Undiscovered Tomb (2002)

Directed by
Enjoyable fluff
Reviewed by Simon on 2005-11-12

UNDISCOVERED TOMB is completely shameless in its desire to be a "Hong Kong Tomb Raider", and a showcase for Cheng Pei-Pei's younger daughter Marsha Yuen... and why should it be ashamed with such admirable goals? Lara Croft always looked like she learnt her moves from watching Hong Kong action films anyway, so accusations of plagiarism aren't going to fly too far. Marsha Yuen at times looks exactly like her mother did 35 years earlier - i.e. cute as a button - so any excuse to get her on screen is fine with me.

Director Douglas Kung and My Way Productions are a curious bunch, making medium budget films with some fairly big name stars that harken back to Hong Kong's 80's and early 90's output, and turn up on DVD in the UK and US... but don't appear to have any distribution at all in their native Hong Kong. I'm sure there's a story behind that!

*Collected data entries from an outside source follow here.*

-- ==== Sys2Proof/Machine/Bridge.lean ====
section
/-!
DEFINITION. The controller side of the Bus Bridge (01): taking a request (R3), the status split (R8),
guards (R7, R9, R10), command writes and the held write (R11 to R13, R23, R24), the notices of a granted
write (R14 to R16, R129, R136, R175), and the grant of the forwarded request (R5, R6).
-/

namespace Sys2Proof.Machine

/-! ## Taking a request (R3) -/

/-- The controller side goes to FORWARDING with a request (R3). -/
def State.forward (s : State) (f : Forwarded) : State :=
  s.onBridge fun b => { b with side := .forwarding f }

/-- The test of R11 that a burst into the command area fails first, if any; `off` is its offset in the
Command Window. -/
def strayTest (off : Nat) (lanes : List Lane) : Option StrayReason :=
  let first := lanes.headD ⟨0, 0⟩
  if off % 32 ≠ 0 then some .alignment
  else if first.enables ≠ 15 then some .enables
  else if headerLength first.data ≠ lanes.length then some .length
  else none

/-- A command joins the end of the queue; each entry is a change of the free entries (R23). One that joins an
empty queue is in no run (R25). -/
def State.enqueue (s : State) (c : Command) : State :=
  (s.onIntake fun i =>
    { i with queue := i.queue ++ [c], inRun := i.inRun && !i.queue.isEmpty }).touchStatus

/-- The command that a burst carries (R21). -/
def commandOf (slot : Nat) (lanes : List Lane) : Command := ⟨slot, lanes.map (·.data)⟩

/-- A write at offset `off` of the command area: a stray write, an offered command that the Intake takes, or
the held write (R11, R12, R23). -/
def State.commandAt (s : State) (addr off : Nat) (lanes : List Lane) : State :=
  let slot := off / 32
  match strayTest off lanes with
  | some reason =>
    (s.raise (.strayWrite reason addr lanes.length) (some slot)).forward (.write addr lanes)
  | none =>
    if s.intake.queue.length < Config.queueCapacity then
      (s.enqueue (commandOf slot lanes)).forward (.write addr lanes)
    else s.onBridge fun b => { b with side := .holding addr lanes slot 0 }

/-- A write into the command area, judged by its offset in the Command Window (R11). -/
def State.commandWrite (s : State) (addr : Nat) (lanes : List Lane) : State :=
  s.commandAt addr (addr - s.cmdw) lanes

/-- The offset of the consumer word (R8, R186). -/
def consumerOffset : Nat := 0xC04

/-- A lane is the consumer part: the word at C04h with all four byte enables set (R8). -/
def isConsumerLane (off : Nat) (l : Lane) : Bool := off == consumerOffset && l.enables == 15

/-- The lanes of a burst with their offsets in the Command Window. -/
def laneOffsets : Nat → List Lane → List (Nat × Lane)
  | _, [] => []
  | off, l :: ls => (off, l) :: laneOffsets (off + 4) ls

/-- A write at offset `off` of the Command Window, into the status block, is split (R8). -/
def State.statusAt (s : State) (addr off : Nat) (lanes : List Lane) : State :=
  let parts := laneOffsets off lanes
  let discarded := parts.any fun (o, l) => !isConsumerLane o l && l.enables != 0
  let s1 := if discarded then s.judgeGuard .status addr lanes.length else s
  match parts.find? fun (o, l) => isConsumerLane o l with
  | some (_, l) => s1.forward (.write (s.cmdw + consumerOffset) [l])
  | none => s1

/-- A write into the status block, split by its offset in the Command Window (R8). -/
def State.statusSplit (s : State) (addr : Nat) (lanes : List Lane) : State :=
  s.statusAt addr (addr - s.cmdw) lanes

/-- The Bridge takes a request in READY and classifies it against the Command Window (R3). -/
def State.accept (s : State) (r : Request) : State :=
  let a := r.addr.toNat % s.bridge.memSize
  match r with
  | .read _ enables => s.forward (.read a enables)
  | .write _ lanes =>
    if a < s.cmdw then s.forward (.write a lanes)
    else if a < s.cmdw + 0x800 then s.commandWrite a lanes
    else if a < s.cmdw + 0xC00 then s.judgeGuard .ring a lanes.length
    else if a < s.cmdw + 0xC40 then s.statusSplit a lanes
    else s.forward (.write a lanes)

/-- In READY the Bridge takes the request; in FORWARDING or HOLDING it waits on the controller side (R3; log
entry 41). -/
def State.takeRequest (s : State) (r : Request) : State :=
  let waits : State := s.onBridge fun b => { b with waiting := b.waiting ++ [r] }
  match s.bridge.side with
  | .ready => s.accept r
  | .forwarding _ => waits
  | .holding _ _ _ _ => waits

/-- In READY the Bridge takes the requests that wait, oldest first, until one of them makes it FORWARDING or
HOLDING (R3; log entry 41). -/
def State.acceptWaiting (s : State) : List Request → State
  | [] => s
  | r :: rest =>
    match s.bridge.side with
    | .ready => ((s.onBridge fun b => { b with waiting := rest }).accept r).acceptWaiting rest
    | .forwarding _ => s
    | .holding _ _ _ _ => s

/-- The controller side returns to READY, and takes the next request when one waits (R3). -/
def State.release (s : State) : State :=
  (s.onBridge fun b => { b with side := .ready }).acceptWaiting s.bridge.waiting

/-! ## The held write (R13, R24) -/

/-- An entry has freed: the held command joins the queue and its write is forwarded (R13, R24). -/
def State.joinHeld (s : State) : State :=
  match s.bridge.side with
  | .holding addr lanes slot _ =>
    if s.intake.queue.length < Config.queueCapacity then
      (s.enqueue (commandOf slot lanes)).forward (.write addr lanes)
    else s
  | _ => s

/-- The bus clock at which the hold count reaches the limit with no entry free: the held write is forwarded
and its command dropped (R13, R24). -/
def State.dropHeld (s : State) : State :=
  match s.bridge.side with
  | .holding addr lanes slot count =>
    let c := commandOf slot lanes
    if count + 1 < Config.holdLimit || decide (s.intake.queue.length < Config.queueCapacity) then s
    else
      ((s.raise (.intakeDrop c.kind c.header s.serviceSlot) (some slot)).onEvents
        fun u => { u with intakeDrop := true }).forward (.write addr lanes)
  | _ => s

/-- One bus clock: the hold count rises while a write is held, and the hold ends when it reaches the limit
(R13; log entry 5). -/
def State.busClock (s : State) : State :=
  match s.bridge.side with
  | .holding addr lanes slot count =>
    if count + 1 < Config.holdLimit then
      s.onBridge fun b => { b with side := .holding addr lanes slot (count + 1) }
    else s.dropHeld
  | _ => s

/-! ## Notices (R14 to R16) -/

/-- Some enabled byte of a burst at `addr` lies in the 784 bytes at a page address (R16). -/
def touchesPage (page : Nat) : Nat → List Lane → Bool
  | _, [] => false
  | addr, l :: ls =>
    ((List.range 4).any fun i =>
      l.enables.getLsbD i && page ≤ addr + i && addr + i < page + Config.pageBytes)
      || touchesPage page (addr + 4) ls

/-- A prefetch notice empties the buffer or marks the in-flight prefetch stale (R129). -/
def Navigator.notice (v : Navigator) (addr : Nat) (lanes : List Lane) : Navigator :=
  { v with
    buffer := v.buffer.filter fun b => !touchesPage b.addr addr lanes
    inflight := v.inflight.map fun f => if touchesPage f.addr addr lanes then { f with stale := true } else f }

/-- The consumer index a word gives: as written inside the span from C to P, otherwise P (R175). -/
def EventUnit.clampIndex (e : EventUnit) (i : Nat) : BitVec 6 :=
  let index : BitVec 6 := BitVec.ofNat 6 i
  if i < 64 ∧ (index - e.c).toNat ≤ (e.p - e.c).toNat then index else e.p

/-- The consumer word. A change of C or of a sticky flag sets the status-write pending flag at once, so that a
flag set again within the same step is not missed (R175 to R177). -/
def EventUnit.consume (e : EventUnit) (w : Word) : EventUnit :=
  let c := e.clampIndex (bits w 0 8)
  { e with
    c := c
    overflow := e.overflow && !flag w 8
    intakeDrop := e.intakeDrop && !flag w 9
    guard := e.guard && !flag w 10
    statusPending :=
      e.statusPending || c != e.c || (e.overflow && flag w 8) || (e.intakeDrop && flag w 9)
        || (e.guard && flag w 10) }

/-- A write lies in the slide list range and covers a descriptor's ready byte: the notice's index and
value (R15). -/
def readyByte (range : Window) (addr : Nat) (lanes : List Lane) : Option (Nat × Byte) :=
  match lanes with
  | l :: _ =>
    if (addr - range.base) % 64 = 0 ∧ l.enables.getLsbD 0 then
      some ((addr - range.base) / 64, l.data.extractLsb' 0 8)
    else none
  | [] => none

/-! ## The grant of the forwarded request (R5, R6) -/

/-- What the window map makes of an address outside the Command Window: the first row of R5 that
matches. -/
inductive WindowClass where
  | scan (base : Nat)
  | save
  | slides (range : Window)
  | elsewhere
  deriving DecidableEq, Repr

/-- The classification at grant (R5); the Command Window has no row there. -/
def State.classify (s : State) (a : Nat) : WindowClass :=
  let m := s.bridge.window
  if s.cmdw ≤ a then .elsewhere
  else
    match m.scan.filter (·.holds a) with
    | some w => .scan w.base
    | none =>
      if (Window.mk m.saveBase 0x1000).holds a then .save
      else
        match m.slides.filter (·.holds a) with
        | some w => .slides w
        | none => .elsewhere

/-- The base of a bank. -/
def CanvasSetup.bank (c : CanvasSetup) : Bank → Nat
  | .a => c.bankA
  | .b => c.bankB

/-- The address a forwarded read goes to: in the Scan Window, the same offset in the bank that the front
designation copy names (R6). -/
def State.translate (s : State) (a : Nat) : Nat :=
  match s.classify a, s.composer.canvas with
  | .scan base, some c => c.bank s.bridge.window.front + (a - base)
  | _, _ => a

/-- The guard that discards a write at grant, if any (R5, R7, R9). -/
def State.grantGuard (s : State) (a : Nat) : Option GuardArea :=
  match s.classify a with
  | .scan _ => some .scan
  | .save => if s.takeover.state = .menuOver then none else some .save
  | _ => none

/-- The notices that a granted write gives, each to its owner (R14, R15, R16, R8). -/
def State.giveNotices (s : State) (a : Nat) (lanes : List Lane) : State :=
  let s1 := s.onNav fun v => v.notice a lanes
  let s2 := match s.classify a with
    | .slides range =>
      (match readyByte range a lanes with
        | some (i, v) => s1.readyNotice i v
        | none => s1)
    | _ => s1
  if a = s.cmdw + consumerOffset then
    s2.onEvents fun u => u.consume ((lanes.headD ⟨0, 0⟩).data)
  else s2

/-- The forwarded request is granted or, under a guard, discarded, which counts as no grant and leaves the next
choice to the internal classes still waiting; `internalWaits` says whether one waits (R5, R18; log entry 46). -/
def State.grantForwarded (s : State) (f : Forwarded) (internalWaits : Bool) : State :=
  let count (t : State) : State :=
    t.onBridge fun b => { b with streak := if internalWaits then b.streak + 1 else 0, passed := false }
  match f with
  | .read a enables =>
    (count (s.onBridge fun b =>
      { b with readData := s.readWords (s.translate a) enables.length })).release
  | .write a lanes =>
    match s.grantGuard a with
    | some area =>
      ((s.judgeGuard area a lanes.length).onBridge fun b => { b with passed := internalWaits }).release
    | none => (count ((s.writeLanes a lanes).giveNotices a lanes)).release

end Sys2Proof.Machine
end

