/-- A channel entry as read (R184); the bits of its flag bytes that the table does not list are ignored (log
entry 44), and a command slot of 64 to 254 is taken as it stands (log entry 48). -/
def savedChannel (bs : List Byte) : SavedChannel :=
  let movedBits := byteAt bs 4
  let flags := byteAt bs 5
  let owner := ownerOfCode (byteAt bs 1)
  let phase := phaseOfCode (byteAt bs 2)
  let hold := holdOfCode (byteAt bs 6)
  { channel := byteAt bs 0
    owner := owner
    phase := phase
    slot := byteAt bs 3
    hold := hold
    peakCode := byteAt bs 10
    chan :=
      { phase := phase.getD .idle
        owner := owner
        slot := some (byteAt bs 3)
        moved := ⟨movedBits.testBit 0, movedBits.testBit 1, movedBits.testBit 2, movedBits.testBit 3,
          movedBits.testBit 4⟩
        view := flags.testBit 0
        prof :=
          { vs := fieldAt bs 12 2, vp := fieldAt bs 14 2, a := fieldAt bs 16 2, d := fieldAt bs 18 2,
            lead := byteAt bs 9, auto := byteAt bs 10 == 0 }
        vtop := fieldAt bs 20 2
        v := fieldAt bs 22 2
        s := fieldAt bs 24 4
        travel := fieldAt bs 28 4
        lead := byteAt bs 7
        e0 := ⟨signedFieldAt bs 32, signedFieldAt bs 36, fieldAt bs 40 2, fieldAt bs 42 2, byteAt bs 44⟩
        e1 := ⟨signedFieldAt bs 48, signedFieldAt bs 52, fieldAt bs 56 2, fieldAt bs 58 2, byteAt bs 45⟩
        hold := hold.getD none
        release := flags.testBit 1
        cmdSlot := byteOption (byteAt bs 8) } }

/-- The save record as read; offsets are kept in entry order. -/
structure SaveRecord where
  bytes : List Byte
  objects : List SavedObject
  channels : List SavedChannel
  deriving DecidableEq, Repr

/-- The record of the bytes that RESTORE read: the fixed part, the object entries and the channel entries
one after the other. -/
def saveRecordOf (bs : List Byte) : SaveRecord :=
  let n := objectsRead bs
  { bytes := bs
    objects := (List.range n).map fun k => savedObject ((bs.drop (96 + 48 * k)).take 48)
    channels :=
      (List.range (channelsRead bs)).map fun k => savedChannel ((bs.drop (96 + 48 * n + 64 * k)).take 64) }

def SaveRecord.nextBase (r : SaveRecord) : Nat := fieldAt r.bytes 8 4
def SaveRecord.dwellFlag (r : SaveRecord) : Nat := byteAt r.bytes 12
def SaveRecord.transitionFlag (r : SaveRecord) : Nat := byteAt r.bytes 13
def SaveRecord.jump (r : SaveRecord) : Option Nat := indexOption (fieldAt r.bytes 14 2)
def SaveRecord.state (r : SaveRecord) : Option SeqState := seqStateOfCode (byteAt r.bytes 24)
def SaveRecord.current (r : SaveRecord) : Option Nat := indexOption (fieldAt r.bytes 32 2)
def SaveRecord.incoming (r : SaveRecord) : Option Nat := indexOption (fieldAt r.bytes 34 2)
def SaveRecord.skip (r : SaveRecord) : Nat := fieldAt r.bytes 30 2
def SaveRecord.seqFlags (r : SaveRecord) : Nat := byteAt r.bytes 27
def SaveRecord.awaited (r : SaveRecord) : Nat := byteAt r.bytes 29

/-- The shown slot; the outer none is an unknown code. -/
def SaveRecord.shown (r : SaveRecord) : Option (Option Bank) :=
  match byteAt r.bytes 25 with
  | 0 => some (some .a)
  | 1 => some (some .b)
  | 0xFF => some none
  | _ => none

/-- The restored object of a slot. -/
def SaveRecord.object (r : SaveRecord) (slot : Nat) : Option SavedObject := r.objects.find? (·.slot == slot)

/-- The restored channel of a number. -/
def SaveRecord.channel (r : SaveRecord) (n : Nat) : Option SavedChannel :=
  r.channels.find? (·.channel == n)

/-! ## The checks (R166) -/

/-- The canvas regions of the setup in force (R94, R156). -/
def CanvasSetup.regions (c : CanvasSetup) : List Window :=
  let len := c.width * c.height * 4
  [⟨c.bankA, len⟩, ⟨c.bankB, len⟩, ⟨c.scan, len⟩, ⟨c.backdrop, len⟩]

/-- The 4 KiB at a save base share no byte with a canvas region. -/
def State.clearOfCanvas (s : State) (u : Window) : Bool :=
  s.composer.canvas.all fun c => c.regions.all fun r => !r.overlaps u

/-- A range shares no byte with the slide list range. -/
def State.clearOfList (s : State) (u : Window) : Bool := s.seq.list.all fun l => !l.range.overlaps u

/-- A save base is a multiple of 1000h and its 4 KiB end below the Command Window (R156, R166). -/
def State.saveBaseOk (s : State) (base : Nat) : Bool :=
  base % 0x1000 == 0 && decide (base + 0x1000 ≤ s.cmdw)

/-- Check 2. -/
def State.baseFits (s : State) (base : Nat) : Bool :=
  s.saveBaseOk base && s.clearOfCanvas ⟨base, 0x1000⟩ && s.clearOfList ⟨base, 0x1000⟩

/-- Check 4 for the object entry `e`, with the entries before it and the number placed; of two entries that repeat a
slot or a position the later is at fault (log entry 22). -/
def objectEntryOk (cmdw placed : Nat) (before : List SavedObject) (e : SavedObject) : Bool :=
  decide (e.slot < 48) && !(before.any (·.slot == e.slot)) && e.obj.group == .slide && e.obj.valid cmdw
    && e.position.all fun p => decide (p < placed) && !(before.any (·.position == some p))

/-- The values of an endpoint lie in the fields' ranges (check 5; log entry 19). -/
def endsOk (o : Option Obj) (view : Bool) (e : Ends) : Bool :=
  let positions :=
    if view then
      o.any fun o => decide (0 ≤ e.p1) && decide (e.p1 ≤ ((o.maxW - e.w) * 16 : Nat))
        && decide (0 ≤ e.p2) && decide (e.p2 ≤ ((o.maxH - e.h) * 16 : Nat))
    else
      decide (-32768 ≤ e.p1) && decide (e.p1 ≤ 65535) && decide (-32768 ≤ e.p2) && decide (e.p2 ≤ 65535)
  positions && decide (1 ≤ e.w) && decide (e.w ≤ 2048) && decide (1 ≤ e.h) && decide (e.h ≤ 2048)

/-- Fields outside the moved-field set have equal endpoints (check 5). -/
def equalOutside (m : Moved) (e0 e1 : Ends) : Bool :=
  (m.p1 || e0.p1 == e1.p1) && (m.p2 || e0.p2 == e1.p2) && (m.w || e0.w == e1.w) && (m.h || e0.h == e1.h)
    && (m.alpha || e0.alpha == e1.alpha)

/-- Profile values within the profile ranges (R63, check 5). -/
def Profile.inRange (p : Profile) : Bool :=
  decide (1 ≤ p.vs) && decide (p.vs ≤ 4095) && decide (p.vs ≤ p.vp) && decide (p.vp ≤ 4095)
    && decide (1 ≤ p.a) && decide (p.a ≤ 1023) && decide (1 ≤ p.d) && decide (p.d ≤ 1023)
    && decide (p.lead ≤ 7)

/-- Check 5 for the channel entry `e`, with the entries before it; of two entries that repeat a channel number the
later is at fault (log entry 22). -/
def channelEntryOk (r : SaveRecord) (before : List SavedChannel) (e : SavedChannel) : Bool :=
  let c := e.chan
  let o := (r.object e.slot).map (·.obj)
  decide (e.channel < 8) && !(before.any (·.channel == e.channel))
    && (e.owner == some .command || e.owner == some .sequencer)
    && e.phase.any (· != .idle) && c.prof.inRange && decide (e.peakCode ≤ 1)
    && !c.moved.empty && (!c.view || o.any fun o => o.body.code == 3)
    && c.travel == travelOf c.e0 c.e1 && decide (c.s ≤ c.travel)
    && decide (c.prof.vs ≤ c.v) && decide (c.v ≤ 4095)
    && decide (c.prof.vs ≤ c.vtop) && decide (c.vtop ≤ 4095)
    && (c.phase != .lead || c.v == c.prof.vs) && decide (c.lead ≤ 7) && e.hold.isSome
    && (!c.release || (c.hold == some .firm && c.phase == .easing))
    && endsOk o c.view c.e0 && endsOk o c.view c.e1 && equalOutside c.moved c.e0 c.e1

/-- A value lies between two endpoints, inclusive (check 6). -/
def between (z e0 e1 : Int) : Bool := decide (min e0 e1 ≤ z) && decide (z ≤ max e0 e1)

/-- Each moved field of the bound object lies between the channel's endpoints (check 6). -/
def movedBetween (o : Obj) (c : Channel) : Bool :=
  let z := o.ends c.view
  (!c.moved.p1 || between z.p1 c.e0.p1 c.e1.p1) && (!c.moved.p2 || between z.p2 c.e0.p2 c.e1.p2)
    && (!c.moved.w || between z.w c.e0.w c.e1.w) && (!c.moved.h || between z.h c.e0.h c.e1.h)
    && (!c.moved.alpha || between z.alpha c.e0.alpha c.e1.alpha)

/-- Check 6 for a channel entry. -/
def bindingOk (cmdw : Nat) (r : SaveRecord) (e : SavedChannel) : Bool :=
  let c := e.chan
  ((r.object e.slot).any fun so =>
      so.obj.bound == some e.channel && movedBetween so.obj c
        && (so.obj.setMoved c.moved c.view c.e0).valid cmdw
        && (so.obj.setMoved c.moved c.view c.e1).valid cmdw)
    && !(e.owner == some .command && decide (5 ≤ e.channel) && r.state != some .stopped)

/-- Check 6 for an object entry: a bound channel it names is matched by that channel's context. -/
def boundMatched (r : SaveRecord) (o : SavedObject) : Bool :=
  o.obj.bound.all fun n => (r.channel n).any (·.slot == o.slot)

/-- Check 7: the sequencer context. The bits of bytes 17, 27 and 29 that R184 does not list fail no check (log
entry 44). With no list set up N is taken as 0 (log entry 47). -/
def sequencerOk (s : State) (r : SaveRecord) : Bool :=
  let l := s.seq.setup
  match r.state, r.shown with
  | some state, some shown =>
    let spare := l.slot (match shown with | some .a => .b | _ => .a)
    let holdsSlide (n : Nat) : Bool := (r.object n).any fun o => o.obj.body.code == 3
    let awaitedOk (bit n : Nat) : Bool :=
      !r.awaited.testBit bit || (r.channel n).any fun c => c.owner == some .sequencer
    (state == .stopped || s.seq.list.isSome)
      && r.current.all (fun i => decide (i < l.count)) && r.incoming.all (fun i => decide (i < l.count))
      && shown.all (fun bank =>
          s.seq.list.isSome && holdsSlide (l.slot bank)
            && (r.object (l.slot bank)).any fun o => o.position.isSome)
      && (state != .showing || (shown.isSome && r.current.isSome))
      && (!(state == .loading || state == .waiting || state == .changing) || r.incoming.isSome)
      && (state != .changing ||
          (holdsSlide spare && (r.awaited.testBit 0 || r.awaited.testBit 1)
            && awaitedOk 0 5 && awaitedOk 1 6))
      && (!(state == .loading || state == .waiting || state == .showing) || (r.object spare).isNone)
      && decide (r.skip ≤ l.count) && decide (byteAt r.bytes 26 ≤ 1)
      && (holdOfCode (byteAt r.bytes 28)).isSome
      && r.channels.all (fun c => c.chan.hold == none || r.seqFlags.testBit 1 || c.chan.release)
      && (byteAt r.bytes 17).testBit 0 == (state == .changing)
  | _, _ => false

/-- The index of the first entry that fails a test made with the entries before it. -/
def firstBad {α : Type} (ok : List α → α → Bool) : List α → List α → Nat → Option Nat
  | _, [], _ => none
  | before, e :: es, k => if ok before e then firstBad ok (before ++ [e]) es (k + 1) else some k

/-- The checks of R166 in order: the reason of the first failure, with value B of LOCKOUT (R171, R184). -/
def State.recordFault (s : State) (r : SaveRecord) : Option (LockReason × Nat) :=
  let placed := (r.objects.filter (·.position.isSome)).length
  if byteAt r.bytes 0 ≠ 3 then some (.revision, fieldAt r.bytes 0 4)
  else if !s.baseFits r.nextBase then some (.base, r.nextBase)
  else if 1 < r.dwellFlag ∨ 1 < r.transitionFlag then some (.record, 12)
  else if 48 < objectCount r.bytes ∨ 8 < channelCount r.bytes then some (.record, 20)
  else
    match firstBad (objectEntryOk s.cmdw placed) [] r.objects 0 with
    | some k => some (.record, 96 + 48 * k)
    | none =>
    match firstBad (channelEntryOk r) [] r.channels 0 with
    | some k => some (.record, 2400 + 64 * k)
    | none =>
    match firstBad (fun _ e => bindingOk s.cmdw r e) [] r.channels 0 with
    | some k => some (.record, 2400 + 64 * k)
    | none =>
    match firstBad (fun _ o => boundMatched r o) [] r.objects 0 with
    | some k => some (.record, 96 + 48 * k)
    | none => if sequencerOk s r then none else some (.record, 24)

end Sys2Proof.Machine
end

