-- ==== Sys2Proof/Machine/ExecIntake.lean ====
section
/-!
DEFINITION. The meanings of the Intake's own commands, MARK and RESTART, and of a command of an unknown
kind (R28, R34, R35).
-/

namespace Sys2Proof.Machine

/-- MARK raises a MARK event and completes with code 0 (R34). -/
def runMark (c : Command) (s : State) : Verdict :=
  .completed 0 (s.raise (.mark c.small (c.word 1) s.intake.queue.length) (some c.slot))

/-- MARK. -/
def execMark (s : State) : Result := s.live fun t => t.startHead (ofKind .mark) runMark

/-- R62. -/
def Scene.restart (sc : Scene) : Scene := { Scene.reset with palettes := sc.palettes }

/-- R63, R65. -/
def Motion.restart (m : Motion) : Motion := { m with channels := Vector.replicate 8 Channel.idle }

/-- R113. -/
def Navigator.restart (v : Navigator) : Navigator :=
  { Navigator.reset with inflight := v.inflight.map fun f => { f with stale := true } }

/-- R133. -/
def Sequencer.restart (q : Sequencer) : Sequencer :=
  { Sequencer.reset with
    list := q.list, ready := q.ready, read := q.read.map fun r => { r with overtaken := true } }

/-- R155. -/
def Takeover.restart (t : Takeover) : Takeover :=
  { t with state := .normal, phase := none, held := false, facts := none, jumpPending := false,
           lockReason := none, job := .none }

/-- Every block takes its restart values; the Bridge, the Composer and the Event Unit keep theirs (R2, R22,
R35, R92, R172). -/
def State.restart (s : State) : State :=
  { s with scene := s.scene.restart, motion := s.motion.restart, nav := s.nav.restart,
           seq := s.seq.restart, takeover := s.takeover.restart }

/-- RESTART completes with code 0 (R35). -/
def runRestart (_ : Command) (s : State) : Verdict := .completed 0 s.restart

/-- RESTART. -/
def execRestart (s : State) : Result := s.live fun t => t.startHead (ofKind .restart) runRestart

/-- UNKNOWN_KIND_COMMAND: a command that passes its mask is refused with UNKNOWN KIND (R28). -/
def execUnknownKindCommand (s : State) : Result :=
  s.live fun t => t.startHead (fun c => c.known.isNone) fun _ _ => .refused .unknownKind

end Sys2Proof.Machine
end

UNDISCOVERED TOMB is definitely a B movie, but not a cheap one - there's some slick cinematography and action work, and some great locations. Marsha Yuen plays Lara Croft, effectively, with some sidekicks on a quest to rescue artefacts from China or something like that. There's some villains, some betrayals and some enjoyable kicking of butt. The action is closer to the more stylised work of contemporary action films like So Close and of course TOMB RAIDER than the bone-crunching Girls With Guns films of yore, but it's nicely put together. The script is cheesy and not even slightly deep, but it's a fun tale of adventure. And Marsha Yuen looks lovely!

All of which makes it quite a worthy film, if not a classic (which it clearly has no pretensions of being).